## TASK DETAILS
The line with "(t.setPhase (.execHw .hw2))", the line with "0 (R105). -/", and all lines between them in the material below: return these exactly, and no others.
◆ ◆ ◆ ◆
-- ==== Sys2Proof/Machine/AccelDriver.lean ====
section
/-! DEFINITION. encrypt-hw (R98): the accelerator command/status driver. `execEncryptHw` is step HW0; `hwStep` and `pollStep`
are the steps after it. -/

namespace Sys2Proof.Machine

/-- encrypt-hw, step HW0: the block goes into `Buf`, and the driver's next step is HW1 (R98, R99). -/
def execEncryptHw (p : Block) (s : State) : Result := .next ((s.writeBuf p).setPhase (.execHw .hw1))

/-- HW1: with `KeySlotId = 0` the whole key material is copied to the key-input region (R101). The parameter word and the
destination of R100 depend on the key store alone, which no step of the command writes: HW2 computes them. -/
def hwKeyCopy (s : State) : Result :=
  andThen (if s.keys.hostKey then keyRegionWrite s.keys.material s else .next s) fun t =>
    .next (t.setPhase (.execHw .hw2))

/-- HW2: the five register writes, in their order (R102). -/
def hwProgram (s : State) : Result :=
  let d := s.keys.descriptor s.cfg
  andThen (busWrite32 .src d.src s) fun s1 =>
  andThen (busWrite32 .dst d.dst s1) fun s2 =>
  andThen (busWrite32 .len d.len s2) fun s3 =>
  andThen (busWrite32 .param d.param s3) fun s4 =>
  andThen (busWrite32 .keyslot d.keyslot s4) fun s5 =>
    .next (s5.setPhase (.execHw .hw3))

/-- HW3: the trigger goes high (R103). -/
def hwAssert (s : State) : Result := .next (s.assertTrig.setPhase (.execHw .hw4))

/-- HW4: the start write (R104); the CCU is then in the busy-poll. -/
def hwStart (s : State) : Result :=
  andThen (busWrite32 .cmd s.cfg.startValue s) fun t => .next (t.setPhase .poll)

/-- One iteration of the busy-poll HW5: read STATUS; leave the loop where bit 0 reads 0 (R105). -/
def pollStep (s : State) : Result :=
  if aligned4 (statusAddr s.cfg) then
    .next (s.afterStatusRead.setPhase (if busyBit s.statusRead then .poll else .execHw .hw6))
  else .refused (.misalignedAccess (statusAddr s.cfg))

/-- HW6: the trigger goes low (R106). -/
def hwDeassert (s : State) : Result := .next (s.deassertTrig.setPhase (.execHw .hw7))

/-- HW7: reply with what `Buf` holds (R107). -/
def hwReply (s : State) : Result := .next ((s.replyBlock s.buf).finish)

/-- The steps of encrypt-hw after HW0, by label (R98). -/
def hwStep (k : HwStep) (s : State) : Result :=
  match k with
  | .hw1 => hwKeyCopy s
  | .hw2 => hwProgram s
  | .hw3 => hwAssert s
  | .hw4 => hwStart s
  | .hw6 => hwDeassert s
  | .hw7 => hwReply s

end Sys2Proof.Machine
end

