-- ==== Sys2Proof/Machine/Core.lean ====
section
/-! DEFINITION. The machine as the host's interface reads it. -/

def Sys2Proof.core : Host.Core :=
  { State := Sys2Proof.Machine.State, Fault := Sys2Proof.Machine.Fault, Refusal := Sys2Proof.Machine.Refusal,
    step := Sys2Proof.Machine.step, reset := Sys2Proof.Machine.State.reset }
end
◆ ◆ ◆ ◆
## THE COMPLETED TASK
    .next (t.setPhase (.execHw .hw2))

/-- HW2: the five register writes, in their order (R102). -/
def hwProgram (s : State) : Result :=
  let d := s.keys.descriptor s.cfg
  andThen (busWrite32 .src d.src s) fun s1 =>
  andThen (busWrite32 .dst d.dst s1) fun s2 =>
  andThen (busWrite32 .len d.len s2) fun s3 =>
  andThen (busWrite32 .param d.param s3) fun s4 =>
  andThen (busWrite32 .keyslot d.keyslot s4) fun s5 =>
    .next (s5.setPhase (.execHw .hw3))

/-- HW3: the trigger goes high (R103). -/
def hwAssert (s : State) : Result := .next (s.assertTrig.setPhase (.execHw .hw4))

/-- HW4: the start write (R104); the CCU is then in the busy-poll. -/
def hwStart (s : State) : Result :=
  andThen (busWrite32 .cmd s.cfg.startValue s) fun t => .next (t.setPhase .poll)

/-- One iteration of the busy-poll HW5: read STATUS; leave the loop where bit 0 reads 0 (R105). -/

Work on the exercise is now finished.